Snippable: a human-writable multipart document format

More and more projects are managing their documentation as a bunch of Markdown files in a repository. Sites such as Github make that really easy and convenient, by providing an easy web interface around viewing and editing Markdown files, creating and integrating pull requests, viewing changesets, etc. It seems to provide all the advantages of a wiki, and more, while using a standard and easy set of tools.

Documents are not just Markdown however: there should almost always be some associated metadata such as a title (that is often extracted from the file name or the first heading of the document, but that’s suboptimal and unreliable), tags, authors, etc. That additional data could be stored in a database, but that’s hard to manage, doesn’t version along with the documents, and it creates too much potential for orphaned files or records. Another solution is companion files, but if you’re going to use the file system, why have two files when you could have only one?

I think the best solution to that problem is a multipart document format that allows for a structured metadata section, followed by a rich text body. This is similar to image formats such as JPEG, that allow for embedding EXIF metadata.

Markdown itself has been hugely successful by providing a rich text format that can not only be expressed as plain text, but can also be read and written by non-technical human beings. There are other examples of successful plain text human-readable formats, such as YAML and modern diff and patch formats. The multipart format that I need should also be plain text, and easy to author for non-technical users.

The second requirement for this multipart format is that it should be minimalist: it should only deal with assembling multiple documents into one, but should get out of the way as far as the actual document parts are concerned.

I’ve opted for a very simple and fun separator format to delimit the different parts of a document, taking a clue from Markdown to use something that immediately makes sense to an untrained user:

-8<--------------

The separator is simply the emoticon for a pair of scissors cutting through a dotted line. The number of dash characters on the right of the scissors can be anything above 2. The separator has to be on its own line.

With this we’re halfway through. The second part of the puzzle is a way to specify the format of the parts.

First there has to be good defaults. I’ve chosen those to be a YAML header followed by a Markdown body, because that corresponds to the main scenario, and those are the best and most successful structured and rich text formats that are also human-writable, so that’s what you get if part formats are not otherwise explicitly specified.

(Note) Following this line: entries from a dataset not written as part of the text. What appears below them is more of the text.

-- ==== Sys2Proof/Machine/Flags.lean ====
section
/-! DEFINITION. Every flag computation of the spec: the STAT word (spec/10_state.md R34), the match of a status sample
(spec/42_completion_poller.md R193), the answers a poll admits (R194), the busy test of GET_STATUS (spec/46 R290), and which
answers count as success. -/

namespace Sys2Proof.Machine

/-- STAT as the host reads it (R34): 0[31:24] LAST_SR[23:16] 0[15:10] MMAP[9] ADDR4[8] 0[7] RESULT[6:4] 0[3:2] DONE[1] BUSY[0]. -/
def Stat.word (t : Stat) : Word :=
  0#8 ++ t.lastSr ++ 0#6 ++ BitVec.ofBool t.mmap ++ BitVec.ofBool t.addr4 ++ 0#1 ++ t.result.bits ++ 0#2
    ++ BitVec.ofBool t.done ++ BitVec.ofBool t.busy

/-- The four STAT writes of `finish(code)` (spec/60 R303), SEQ apart. -/
def Stat.finished (t : Stat) (c : ResultCode) : Stat := { t with result := c, busy := false, done := true }

/-- The STAT writes of an acceptance (R45): DONE <- 0, BUSY <- 1. -/
def Stat.accepted (t : Stat) : Stat := { t with done := false, busy := true }

/-- The STAT writes of an illegal request word (spec/60 R321): RESULT <- NOT_SUPPORTED, DONE <- 1. -/
def Stat.illegal (t : Stat) : Stat := { t with result := .notSupported, done := true }

/-- The match function on a status sample (R193). -/
def sampleMatches (s : Byte) (p : PollDesc) : Bool :=
  let mask : Byte := p.mask.setWidth 8
  match p.mode with
  | .bitsSet => s &&& mask == mask
  | .bitsClear => s &&& mask == 0

/-- A MATCH answer's samples: at least one, the last and only the last matches (R194). -/
def matchedSamples (p : PollDesc) : List Byte → Bool
  | [] => false
  | [s] => sampleMatches s p
  | s :: ss => !sampleMatches s p && matchedSamples p ss

/-- A NOMATCH answer's samples: none matches (R194). -/
def noMatchSamples (p : PollDesc) (ss : List Byte) : Bool := ss.all fun s => !sampleMatches s p

/-- The answers the model admits for a call (R191, R194). -/
def admits : Call → Answer → Bool
  | .issueCmd _, .ok => true
  | .issueCmd _, .fail => true
  | .txData _, .ok => true
  | .txData _, .fail => true
  | .memMapCfg _ _, .ok => true
  | .memMapCfg _ _, .fail => true
  | .rxData n, .data bytes => bytes.length == n
  | .rxData _, .fail => true
  | .autoPoll _ p _, .matched ss => matchedSamples p ss
  | .autoPoll _ p _, .noMatch ss => noMatchSamples p ss
  | _, _ => false

/-- Success of a call: OK or MATCH; failure: FAIL or NOMATCH (spec/60 R302). -/
def Answer.good : Answer → Bool
  | .ok | .data _ | .matched _ => true
  | .fail | .noMatch _ => false

/-- The bytes of an RxData answer. -/
def Answer.bytes : Answer → List Byte
  | .data bs => bs
  | .ok | .fail | .matched _ | .noMatch _ => []

/-- The result of GET_STATUS for a received byte (spec/46 R290): BUSY iff a bit of BUSY_MASK is set. -/
def statusResult (busyMask b : Byte) : ResultCode := if b &&& busyMask ≠ 0 then .busy else .ok

end Sys2Proof.Machine
end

The first and preferred way that you can explicitly specify part formats is through file extensions. File extensions are already widely used and understood: foo.md is a Markdown file, bar.json is a JSON file, baz.yaml is a YAML file, so it would only make sense that foo.yaml.md would be a multipart file with a YAML part followed by a Markdown part.

If you can’t use the file extension for some reason, you can instead embed the file format into the separator. You can specify the format of the part before the break, after the break, or both:

-8<--^-yaml--------
-8<--v-md----------
-8<--^-yaml--v-md--

Here’s an example of a typical snippable document.yaml.md multipart document:

Title: A simple snippable document
Author: Bertrand Le Roy
Tags: snippable, yaml, markdown, multipart

-8<-----------------------------------------------------

A Snippable Document
====================

This is what a snippable document looks like.
This document has two parts:

* a YAML header
* this Markdown document

It should not look too terrible to a regular Markdown parser
and can be parsed to extract the header.

Currently, there’s a JavaScript implementation that can be found on Github:
https://github.com/bleroy/snippable.js

If you find this useful, and want to use the format yourself, please do: it’s under the MIT license. If you create an implementation in another language, please let me know, and I’ll point to it.

6 Comments

  • Cool idea! But I prefer the Front Matter (http://jekyllrb.com/docs/frontmatter/) syntax used by Jekyll, wich separates a header part (with metadata) written in YAML followed by the body. The body can be any content, which is determined by the file extension.
    Also I think it's more efficient to parse, because you don't have to scan the document for the scissor pattern.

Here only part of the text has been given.